More

themcgruff · on May 2, 2017

(I run our Ops team.) The time burden goes down with the more people we have. It's still a burden though -- and our compensation (in theory) reflects that.

FWIW We're doing everything we can to make this "work hours only" M-F, which we could solve by hiring tons of people immediately, but we also have other ideals like keeping the company as small as possible that we want to realize too.

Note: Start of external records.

-- ==== Sys2Proof/Proofs/DoorLaws.lean ====
section
/-! PROOFS. Proofs/DoorLaws.lean: every step keeps the laws of the doors (R121 to R130), the policies that the stack directs for
them (R122) and the lamps (R133). The doors move by their own rules; a change of the stack is followed by the forming of both
policies and of the lamps, whatever else its event has moved. -/

namespace Sys2Proof.Machine

/-! ### What the stack directs for the doors and their lamps (R122, R133) -/

/-- The most open policy of the steps that direct (R122). -/
def policyAt (d : DoorId) (l : List (PlanStep × Nat)) : Policy := l.foldr (fun p acc => (p.1.policyOf d).join acc) .normal

/-- The lamp mode of a first directing step (R133). -/
def lampOf : List (PlanStep × Nat) → LampMode
  | [] => .off
  | (p, _) :: _ => p.lamp

theorem effectivePolicy_eq (s : State) (d : DoorId) : s.effectivePolicy d = policyAt d s.directing := by
  simp [State.effectivePolicy, policyAt, State.directing, List.foldr_map]

theorem lampDirective_eq (s : State) : s.lampDirective = lampOf s.directing := by
  unfold State.lampDirective State.directing
  cases s.stack <;> rfl

theorem directing_of_stack {s t : State} (stack : t.stack = s.stack) (plan : t.plan = s.plan) : t.directing = s.directing := by
  unfold State.directing State.stepOf
  rw [stack, plan]

/-! ### The doors with what is directed for them -/

/-- The doors with all that their laws and their lamps' are read from. -/
structure Display where
  doors : Vector Door 2
  nodeState : NodeState
  directing : List (PlanStep × Nat)
  lampMode : LampMode

def State.display (s : State) : Display := ⟨s.doors, s.nodeState, s.directing, s.lampMode⟩

theorem display_of_plant {s t : State} (plant : t.plant = s.plant) (mode : t.lampMode = s.lampMode) :
    t.display = s.display := by
  unfold State.display
  rw [plant_doors plant, plant_nodeState plant, plant_directing plant, mode]

/-- What the laws make of a door's change, in a node that was and that is, or is not, STARTING. -/
structure Door.Keeps (was starting : Bool) (D E : Door) : Prop where
  lawful : D.Lawful was → E.Lawful starting
  policy : E.policy = D.policy
  lamp : E.lamp = D.lamp
  lampTimer : E.lampTimer = D.lampTimer

theorem Door.Keeps.refl {starting : Bool} (D : Door) : D.Keeps starting starting D := ⟨id, rfl, rfl, rfl⟩

theorem Door.Keeps.trans {a b c : Bool} {D E F : Door} (h : D.Keeps a b E) (g : E.Keeps b c F) : D.Keeps a c F :=
  ⟨g.lawful ∘ h.lawful, g.policy.trans h.policy, g.lamp.trans h.lamp, g.lampTimer.trans h.lampTimer⟩

theorem Door.Obeys.keeps {was starting : Bool} {D E : Door} (h : D.Obeys was starting D.policy E) (now : Nat) :
    D.Keeps was starting (E.supervise now D) := by
  obtain ⟨timer, compared⟩ := supervise_eq E D now
  refine ⟨h.lawful now, ?_, ?_, ?_⟩ <;> rw [compared]
  exacts [h.policy, h.lamp, h.lampTimer]

/-- The laws of the doors, of their policies and of their lamps go from s to t. -/
structure State.KeepsDoors (s t : State) : Prop where
  doors : s.DoorLaw → t.DoorLaw
  policies : s.PolicyLaw → t.PolicyLaw
  lamps : s.LampLaw → t.LampLaw

theorem State.DoorLaw.of_doors {s t : State} (law : s.DoorLaw)
    (doors : ∀ d : DoorId, s.doors[d].Keeps s.isStarting t.isStarting t.doors[d]) : t.DoorLaw :=
  fun d => (doors d).lawful (law d)

theorem State.DoorLaw.of_consequence {E : EntryId → Prop} {s t : State} (law : s.DoorLaw) (h : Consequence E s t) : t.DoorLaw :=
  fun d => h.isStarting ▸ (h.doors d).lawful s.now (law d)

namespace State.KeepsDoors

variable {s t r : State}

theorem refl (s : State) : s.KeepsDoors s := ⟨id, id, id⟩

theorem trans (h : s.KeepsDoors t) (g : t.KeepsDoors r) : s.KeepsDoors r :=
  ⟨g.doors ∘ h.doors, g.policies ∘ h.policies, g.lamps ∘ h.lamps⟩

/-- Doors that keep their laws, policies and lamps under the same directing steps. -/
theorem of_doors (doors : ∀ d : DoorId, s.doors[d].Keeps s.isStarting t.isStarting t.doors[d])
    (directing : t.directing = s.directing) (mode : t.lampMode = s.lampMode) : s.KeepsDoors t where
  doors law := law.of_doors doors
  policies law d := by rw [(doors d).policy, effectivePolicy_eq, directing, ← effectivePolicy_eq]; exact law d
  lamps law :=
    { mode := by rw [mode, lampDirective_eq, directing, ← lampDirective_eq]; exact law.mode
      off := fun off d => by rw [(doors d).lamp]; exact law.off (mode ▸ off) d
      steady := fun steady d => by rw [(doors d).lamp]; exact law.steady (mode ▸ steady) d
      timers := fun d => by rw [(doors d).lampTimer, mode]; exact law.timers d }

theorem of_display (h : t.display = s.display) : s.KeepsDoors t := by
  have doors : t.doors = s.doors := congrArg Display.doors h
  have starting : t.isStarting = s.isStarting := congrArg (fun x : Display => x.nodeState == .starting) h
  exact of_doors (fun d => by rw [doors, starting]; exact .refl _) (congrArg Display.directing h) (congrArg Display.lampMode h)

theorem of_plant (plant : t.plant = s.plant) (mode : t.lampMode = s.lampMode) : s.KeepsDoors t :=
  of_display (display_of_plant plant mode)

end State.KeepsDoors

open State.KeepsDoors (of_plant of_display of_doors)

/-! ### A door that goes to a new value -/

section
variable (s : State)

/-- A door's change leaves the plant as the door's new value does, but for the passage fan (R114). -/
theorem doorTo_follows (d : DoorId) (D : Door) (egress : Bool) :
    ∃ w : State, s.doorTo d D egress = w.passageFollows s.doors[d].isOpenState D.isOpenState ∧
      w.plant = (s.setDoor d (D.supervise s.now s.doors[d])).plant :=
  ⟨_, rfl, by simp⟩

theorem doorTo_door (d e : DoorId) (D : Door) (egress : Bool) :
    (s.doorTo d D egress).doors[e] = if e = d then D.supervise s.now s.doors[d] else s.doors[e] := by
  obtain ⟨w, follows, plant⟩ := doorTo_follows s d D egress
  rw [follows, passageFollows_doors, plant_doors plant]
  exact doors_setDoor s d e _

theorem passageFollows_directing (was is : Bool) : (s.passageFollows was is).directing = s.directing := by
  unfold State.passageFollows
  split <;> rfl

theorem doorTo_directing (d : DoorId) (D : Door) (egress : Bool) : (s.doorTo d D egress).directing = s.directing := by
  obtain ⟨w, follows, plant⟩ := doorTo_follows s d D egress
  rw [follows, passageFollows_directing, plant_directing plant]
  rfl

theorem doorTo_still (d : DoorId) (D : Door) (egress : Bool) : (s.doorTo d D egress).still = s.still := by
  have changed : Consequence anyEntry (s.setDoor d (D.supervise s.now s.doors[d])) (s.doorTo d D egress) := by
    refine Consequence.trans ?_ (passageFollows_consequence _ _ _ _)
    refine Consequence.trans ?_ (follow_consequence trivial _ _ _ _ trivial)
    refine Consequence.trans ?_ (follow_consequence trivial _ _ _ _ trivial)
    cases egress
    · exact .refl _ _
    · exact occur_consequence trivial _ _ trivial
  exact changed.still

theorem doorTo_now (d : DoorId) (D : Door) (egress : Bool) : (s.doorTo d D egress).now = s.now :=
  (congrArg State.now (doorTo_still s d D egress) : (s.doorTo d D egress).still.now = s.still.now)

theorem doorTo_isStarting (d : DoorId) (D : Door) (egress : Bool) : (s.doorTo d D egress).isStarting = s.isStarting :=
  (congrArg State.isStarting (doorTo_still s d D egress) : (s.doorTo d D egress).still.isStarting = s.still.isStarting)

theorem doorTo_keepsDoors {d : DoorId} {D : Door} (rule : s.doors[d].Obeys s.isStarting s.isStarting s.doors[d].policy D)
    (egress : Bool) : s.KeepsDoors (s.doorTo d D egress) := by
  refine of_doors (fun e => ?_) (doorTo_directing s d D egress) (lampMode_doorTo s d D egress)
  rw [doorTo_door, doorTo_isStarting]
  split
  · rename_i same
    exact same ▸ rule.keeps s.now
  · exact .refl _

theorem doorDebounced_keepsDoors (d : DoorId) (i : DoorInput) : s.KeepsDoors (s.doorDebounced d i) := by
  unfold State.doorDebounced
  dsimp only
  split
  · exact .refl s
  · exact doorTo_keepsDoors s (.debounced s.now i) _

theorem rawChange_keeps (D : Door) (starting : Bool) (now : Nat) (t : Stamp) (i : DoorInput) (level : Bool) :
    D.Keeps starting starting (D.rawChange now t i level) := by
  have same : (D.rawChange now t i level).beside = D.beside := by
    unfold Door.rawChange
    dsimp only
    split
    · cases i <;> rfl
    · split
      · rfl
      · cases i <;> rfl
  obtain ⟨policy, lamp, lampTimer, -⟩ : (D.rawChange now t i level).policy = D.policy ∧
      (D.rawChange now t i level).lamp = D.lamp ∧ (D.rawChange now t i level).lampTimer = D.lampTimer ∧ _ := by
    simpa [Door.beside] using same
  exact ⟨fun law => law.rawChange now t i level, policy, lamp, lampTimer⟩

theorem doorInput_keepsDoors (d : DoorId) (i : DoorInput) (level : Bool) : s.KeepsDoors (s.doorInput d i level) := by
  refine of_doors (fun e => ?_) rfl rfl
  show s.doors[e].Keeps s.isStarting s.isStarting (s.setDoor d _).doors[e]
  rw [doors_setDoor]
  split
  · rename_i same
    exact same ▸ rawChange_keeps _ _ _ _ i level
  · exact .refl _

theorem lampMatch_of_none {D : Door} (h : D.lampTimer = none) : D.lampMatch = D := by
  unfold Door.lampMatch
  rw [h]

/-- A compare match toggles a lamp in FLASH alone (R133). -/
theorem lampMatch_keepsDoors (d : DoorId) : s.KeepsDoors (s.setDoor d s.doors[d].lampMatch) := by
  cases timer : s.doors[d].lampTimer with
  | none =>
    rw [lampMatch_of_none timer, setDoor_self]
    exact .refl s
  | some t =>
    have flashing : s.LampLaw → s.lampMode = .flash := fun law => by
      have runs := law.timers d
      rw [timer] at runs
      exact beq_iff_eq.mp runs.symm
    have door : ∀ e : DoorId, (s.setDoor d s.doors[d].lampMatch).doors[e] =
        if e = d then s.doors[e].lampMatch else s.doors[e] := fun e => by
      rw [doors_setDoor]
      split
      · rename_i same
        rw [same]
      · rfl
    refine ⟨fun law e => ?_, fun law e => ?_, fun law => ⟨law.mode, fun off => ?_, fun steady => ?_, fun e => ?_⟩⟩
    · rw [door]
      split
      · exact (law e).lampMatch
      · exact law e
    · have policy : s.doors[e].lampMatch.policy = s.doors[e].policy := by
        unfold Door.lampMatch
        split <;> rfl
      rw [door, apply_ite Door.policy, policy, ite_self]
      exact law e
    · exact nomatch (flashing law).symm.trans off
    · exact nomatch (flashing law).symm.trans steady
    · have lampTimer : s.doors[e].lampMatch.lampTimer.isSome = s.doors[e].lampTimer.isSome := by
        unfold Door.lampMatch
        split <;> simp_all
      rw [door, apply_ite Door.lampTimer, apply_ite Option.isSome, lampTimer, ite_self]
      exact law.timers e

/-! ### A change of the stack -/

theorem display_renew : s.renew.display = s.display := by
  have renewed := renew_consequence anyEntry s
  unfold State.display
  rw [renew_doors, renewed.nodeState, directing_of_stack (renew_stack s) renewed.plan, lampMode_renew]

theorem renew_directing : s.renew.directing = s.directing := congrArg Display.directing (display_renew s)

theorem repolicyBoth_directing : s.repolicyBoth.directing = s.directing :=
  (doorTo_directing _ 1 _ false).trans (doorTo_directing s 0 _ false)

theorem afterStackChange_directing : s.afterStackChange.directing = s.directing :=
  directing_of_stack (afterStackChange_stack s) (afterStackChange_consequence (E := anyEntry) (fun _ _ => trivial) s).plan

theorem afterStackChange_door (d : DoorId) : s.afterStackChange.doors[d] =
    s.renew.repolicyBoth.doors[d].takeLamp s.renew.repolicyBoth.now s.renew.repolicyBoth.lampMode
      s.renew.repolicyBoth.lampDirective := by
  simp [State.afterStackChange, State.retakeLamp]

theorem policy_supervise (D old : Door) (now : Nat) : (D.supervise now old).policy = D.policy := by
  obtain ⟨timer, compared⟩ := supervise_eq D old now
  rw [compared]

theorem policy_takeLamp (D : Door) (now : Nat) (old new : LampMode) : (D.takeLamp now old new).policy = D.policy := by
  cases new with
  | off | steady => rfl
  | flash =>
    unfold Door.takeLamp
    dsimp only
    split <;> rfl

theorem repolicy_policy (d e : DoorId) :
    (s.repolicy d).doors[e].policy = if e = d then s.effectivePolicy e else s.doors[e].policy := by
  unfold State.repolicy
  rw [doorTo_door]
  split
  · rename_i same
    rw [policy_supervise, (Door.Obeys.policyChange (starting := s.isStarting) s.now (s.effectivePolicy d)).policy, same]
  · rfl

/-- Both doors take the most open policy of the stack (R122). -/
theorem repolicyBoth_policy (d : DoorId) : s.repolicyBoth.doors[d].policy = s.effectivePolicy d := by
  have directing : (s.repolicy 0).directing = s.directing := doorTo_directing s 0 _ false
  unfold State.repolicyBoth
  rw [repolicy_policy, repolicy_policy, effectivePolicy_eq, directing, ← effectivePolicy_eq]
  fin_cases d <;> rfl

There's an open and ongoing discussion about making improvements in this area and I'm thankful that David and Jason have been receptive to many of the suggestions I, or anyone else on our team has had.

My personal stance is that we should do everything we can to give Ops a 40 hour work week that's during regular working hours and no more, even if that means people get cut a lot of extra slack to recover after a late night page, etc. (Hopefully our team would back me up in saying I encourage people to take reasonable time to make up "lost" hours.)

(Also fwiw, I participate equally in the on call rotations.)

dsr_ · on May 2, 2017

So you've got 6 people and want to have 8.

There's a big problem with being on call for one week out of 6 or 8: you lose touch with the procedures. Sure, your four year veterans know everything by heart - but the first few shifts of a newbie are going to be perilous. I recommend making the shifts shorter and more frequent.

Presumably one person is on-call and everyone else can be called in / woken up as necessary. So - split each day into two halves, and ask people to be on-call for a 12 hour period.

Rotate the roster around so that Jane doesn't always have the same Friday-afternoon shift, nobody has 2 shifts in a row, and put it in a shared calendar so you can always see who has the watch.

With 6 people, you'll take 2 and a seventh shifts per week. At 7, it's an even 2 shifts per week.

Benefits:

- much less of a burden that a whole week of readiness

- brains work better when they haven't been pummeled for a week at a time (at least, mine does)

- easily scales fairly when you have more people, or when someone leaves, but keeps everyone in the loop. When you have 14 people in Ops, you only have one shift a week, but you get one every week.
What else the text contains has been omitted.